[Source records]

···

/-- The selected team's core loads speculatively (R181, R190): a line that the team may read is fetched, which counts as a
transfer (R394) and does nothing else; a translation that faults or refuses does nothing. -/
def State.speculate (s : State) : State :=
  match Config.speculativeLoad s.freeIdx, s.cur.bind s.team with
  | some va, some t =>
    let tag := tagOf (t.asid.setWidth 16) va
    match s.translate (vaultTlb tag va) tag va .load (!t.sys) false with
    | (.page p, kept) =>
      let s := (s.keepTlb (vaultTlb tag va) tag kept).requestLine tag va p 2 none none true
      if (Tab.find s.lines (lineKey tag va)).isSome then s.obtainLine t.core.toNat (lineKey tag va) false false else s
    | _ => s
  | _, _ => s

/-- The operand logs of the teams that run on a core. -/
def State.logsOn (s : State) (core : BitVec 8) : List (List LogEntry) :=
  (s.teams.filter fun e => e.2.core == core && e.2.stat == .running).map (·.2.pipe.log)

/-- A team may take an entry of its core's operand log: 4 are its own, 64 are shared, 32 are the most it holds (R195). -/
def State.logRoom (s : State) (t : Team) : Bool :=
  let held := t.pipe.log.length
  held < 4 || (held < 32 && (s.logsOn t.core).foldl (fun n l => n + (l.length - 4)) 0 < 64)

/-- `rows` of the core's 64 staging rows are free (R187). -/
def State.stagingRoom (s : State) (t : Team) (rows : Nat) : Bool :=
  (s.logsOn t.core).foldl (fun n l => n + (l.map (·.rows)).sum) 0 + rows ≤ 64

/-- The speculation counters after a step of `cycles` (R204): the verdicts taken in it, the cycles of cores with a team
that lacks a log entry, and free self-check firings on the issuing core; and when a core's teams last acted (R201). -/
def State.countVerdicts (s : State) (cycles : Nat) : State :=
  let add (x : W64) (n : Nat) : W64 := x + BitVec.ofNat 64 n
  let judged := s.teams.filter fun e => e.2.pipe.acted || e.2.pipe.misload + e.2.pipe.miscomp + e.2.pipe.flushed != 0
  let lacking := ((s.teams.filter fun e => e.2.stat == .running && !s.logRoom e.2).map (·.2.core)).eraseDups
  let s := judged.foldl (fun s e =>
    s.modCore e.2.core.toNat fun c =>
      { c with misload := add c.misload e.2.pipe.misload, miscomp := add c.miscomp e.2.pipe.miscomp
               flushed := add c.flushed e.2.pipe.flushed, actedAt := if e.2.pipe.acted then s.cycle else c.actedAt }) s
  let spent (t : Team) : Team :=
    { t with pipe := { t.pipe with
        misload := 0, miscomp := 0, flushed := 0, acted := false, went := none, trapped := none, flags := [] } }
  let s : State := { s with teams := s.teams.map fun e => (e.1, spent e.2) }
  let s := lacking.foldl (fun s c => s.modCore c.toNat fun r => { r with logstall := add r.logstall cycles }) s
  match s.cur.bind s.team with
  | none => s
  | some t =>
    s.modCore t.core.toNat fun c => { c with chkrecomp := add c.chkrecomp (Config.recomputations s.freeIdx) }

/-- Time passes at every step: the cycle counter advances by a free number of cycles, the counters of speculation follow
the verdicts, the package may evict a line and a TLB entry and fetch a line speculatively, and what L2 holds beyond its capacity
goes (R2, logs 3, 12, 14). -/
def State.tick (s : State) : State :=
  let n := s.freeIdx
  let s := (s.evictFree.speculate.fitSlices).countVerdicts (Config.elapsed n)
  { s with
    cycle := s.cycle + BitVec.ofNat 64 (Config.elapsed n)
    freeIdx := n + 1
    tlb := match Config.tlbEvict n with
      | none => s.tlb
      | some i => s.tlb.eraseIdx i }

end Sys2Proof.Machine
end

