-- ==== Sys2Proof/Machine/MemOps.lean ====
section
/-! DEFINITION. A team's accesses (spec/06 R155 to R167, spec/08 R188, R191, R196, spec/10 R237, R238, spec/17 R363):
how each line of an access stands, the traps of R160, loads at their check, stores into the checked store queue or the
private buffer, transactional accesses lane by lane. -/

namespace Sys2Proof.Machine

/-- A page as a cached line records it. -/
def Line.page (l : Line) (va : Nat) : Page :=
  { va := va % 2 ^ 48 / 128 * 128, log2 := 7, pa := l.pa, r := l.r, w := l.w, x := l.x, u := l.u, c := l.c }

/-- How the line of an access stands at its check. -/
inductive LineStat where
  /-- may be performed at this location, under this translation -/
  | ok (loc : Loc) (page : Option Page)
  | trap (cause : BitVec 8)
  /-- a last-level miss: a walk is wanted (R196) -/
  | walk (w : Walk)
  /-- a checker-cache miss: a fill from L2 is wanted (R191) -/
  | fill (key : Nat)
  /-- held by the withdrawal of a window (R313) -/
  | held
  deriving DecidableEq, Repr

/-- The standing of a global access of a team (R157, R160, R163, R188, R191): EA[63:48] and refusals are protection, a
verdict is fatal, a peer's line takes a store under its translation alone. -/
def State.lineStat (s : State) (k : Nat) (t : Team) (need : Need) (ea : W64) : LineStat :=
  if ea.toNat / 2 ^ 48 != 0 then .trap 0x05
  else
    let va := ea.toNat
    let tag := tagOf (t.asid.setWidth 16) va
    let user := !t.sys
    match s.findWindow tag va with
    | some (g, w) =>
      if w.stat == .closing then .held
      else
        let loc := Loc.pool g w.group (w.off + (va - w.base))
        match Tab.find w.home ((va - w.base) / 128) with
        | none => .ok loc none
        | some l => if grants l.r l.w l.x l.u need user then .ok loc none else .trap 0x05
    | none =>
      match Tab.find s.lines (lineKey tag va) with
      | some l =>
        if !grants l.r l.w l.x l.u need user then .trap 0x05
        else if need == .load && !((s.core t.core.toNat).ckc.contains (lineKey tag va)) then .fill (lineKey tag va)
        else .ok (.virt tag va) (some (l.page va))
      | none =>
        if s.isFatal k tag va need then .trap 0x04
        else
          match s.translate (vaultTlb tag va) tag va need user false with
          | (.protect, _) => .trap 0x05
          | (.page p, none) =>
            if need == .store && p.pa / 2 ^ 52 != s.fabric.fmod.toNat then .ok (.virt tag va) (some p)
            else .walk (t.walkFor k tag va need)
          | _ => .walk (t.walkFor k tag va need)

/-- The standing of a local access of a team to `width` bytes (R158, R313). -/
def State.localStat (s : State) (t : Team) (width : Nat) (off : W64) : LineStat :=
  if t.launch.scratch < off.toNat + width then .trap 0x10
  else
    let closing : Bool := match s.gang t.gangKey with
      | none => false
      | some g => g.windows.any fun w =>
          w.stat == .closing && w.group == t.group && decide (w.off ≤ off.toNat) && decide (off.toNat < w.off + w.len)
    if closing then .held else .ok (.pool t.gangKey t.group off.toNat) none

/-- One lane's access. -/
structure LaneAcc where
  lane : Nat
  ea : W64
  deriving DecidableEq, Repr

/-- An AMO of the team to the doubleword of a location is not yet performed: a later access there waits (R162). -/
def State.amoAhead (s : State) (k : Nat) (l : Loc) : Bool :=
  s.amos.any fun a => a.team == k &&
    (let d := s.locOf a.tag a.ea; d.line == l.line && d.inLine / 8 == l.inLine / 8)

/-- The standing of a lane's access in the order of R160: misaligned, bound, protection, fatal. -/
def State.accStat (s : State) (k : Nat) (t : Team) (loc : Bool) (need : Need) (width : Nat) (ea : W64) : LineStat :=
  if ea.toNat % width != 0 then .trap 0x03
  else
    match if loc then s.localStat t width ea else s.lineStat k t need ea with
    | .ok l p => if s.amoAhead k l then .held else .ok l p
    | r => r

/-- Whether every byte of a location's granule comes of one queue entry of the core, the team's own where `own` is set, or
of the team's buffer. -/
def State.coveredByStore (s : State) (t : Team) (l : Loc) (own : Bool := false) : Bool :=
  let g := l.inLine / 32
  ((s.core t.core.toNat).queue.any fun e =>
      e.loc == l.line && coversGranule e.bytes g && (!own || e.team == t.key)) ||
    (t.buf.any fun e => e.loc == l.line && coversGranule e.bytes g)

/-- The checker cache of a core holds a line that reached it poisoned (R435). -/
def CoreRegs.holdsBad (c : CoreRegs) : Loc → Bool
  | .virt tag va => c.ckc.contains (lineKey tag va) && c.ckcBad.contains (lineKey tag va)
  | .pool .. => false

/-- A load of a window line is a transaction with its owner's die whose CRC check fails twice: what waits for the next one says
so (R435). -/
def State.windowBad (s : State) (t : Team) : Loc → Bool
  | .virt .. => false
  | .pool g grp off => (s.globalOf (.pool g grp off)).any fun a => (s.takeCrc (t.core.toNat / 64) a.1 a.2).1 == .failed

/-- Whether a load meets poison at a location (R402, R435). -/
def State.loadPoison (s : State) (t : Team) (l : Loc) : Bool :=
  (s.poisonLoc l || (s.core t.core.toNat).holdsBad l || s.windowBad t l) && !s.coveredByStore t l

/-- The CRC check of a load of a window line between dies is counted, unless the queue or the buffer supplies it (R435): lines of
L2 have passed theirs on their way into the checker cache. -/
def State.crossLoad (s : State) (t : Team) (l : Loc) : State :=
  match l with
  | .virt .. => s
  | .pool .. =>
    if s.coveredByStore t l then s
    else (s.globalOf l).elim s fun a => (s.crossing (t.core.toNat / 64) a.1 a.2).2

def State.crossLoads (s : State) (t : Team) (ls : List Loc) : State := ls.foldl (fun s l => s.crossLoad t l) s

/-- A load that takes poisoned data has passed its check all the same. -/
def State.crossTrap (s : State) (t : Team) (cause : BitVec 8) (ea : W64) : State :=
  if cause == 0x11 then s.crossLoad t (s.locOf (tagOf (t.asid.setWidth 16) ea.toNat) ea.toNat) else s

/-- What the lanes of a pass come to before it is performed: locations, or the lowest trapping lane, or a wait with the
walks and fills it wants. -/
inductive PassStat where
  | ready (locs : List (Nat × Loc × Option Page))
  | trap (lane : Nat) (cause : BitVec 8) (ea : W64)
  | wait (walks : List Walk) (fills : List Nat)
  deriving DecidableEq, Repr

/-- Take the lanes in ascending order (R160): the lowest lane with a trap decides, unless a lower one must wait. -/
def State.passStat (s : State) (k : Nat) (t : Team) (loc : Bool) (need : Need) (width : Nat) : List LaneAcc → PassStat
  | [] => .ready []
  | a :: rest =>
    match s.accStat k t loc need width a.ea with
    | .trap c => .trap a.lane c a.ea
    | .ok l p =>
      if need == .load && s.loadPoison t l then .trap a.lane 0x11 a.ea
      else
        match s.passStat k t loc need width rest with
        | .ready ls => .ready ((a.lane, l, p) :: ls)
        | r => r
    | .walk w =>
      match s.passStat k t loc need width rest with
      | .wait ws fs => .wait (w :: ws) fs
      | _ => .wait [w] []
    | .fill f =>
      match s.passStat k t loc need width rest with
      | .wait ws fs => .wait ws (f :: fs)
      | _ => .wait [] [f]
    | .held =>
      match s.passStat k t loc need width rest with
      | .wait ws fs => .wait ws fs
      | _ => .wait [] []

···

WHAT THE EXERCISE ASKS -
Give back precisely the lines above that start at the line containing "else if need" and end at the line containing "(.protect, _) => .trap 0x05", inclusive. No other lines belong in the output.

RESPONSE TO THE EXERCISE -
        else if need == .load && !((s.core t.core.toNat).ckc.contains (lineKey tag va)) then .fill (lineKey tag va)
        else .ok (.virt tag va) (some (l.page va))
      | none =>
        if s.isFatal k tag va need then .trap 0x04
        else
          match s.translate (vaultTlb tag va) tag va need user false with
          | (.protect, _) => .trap 0x05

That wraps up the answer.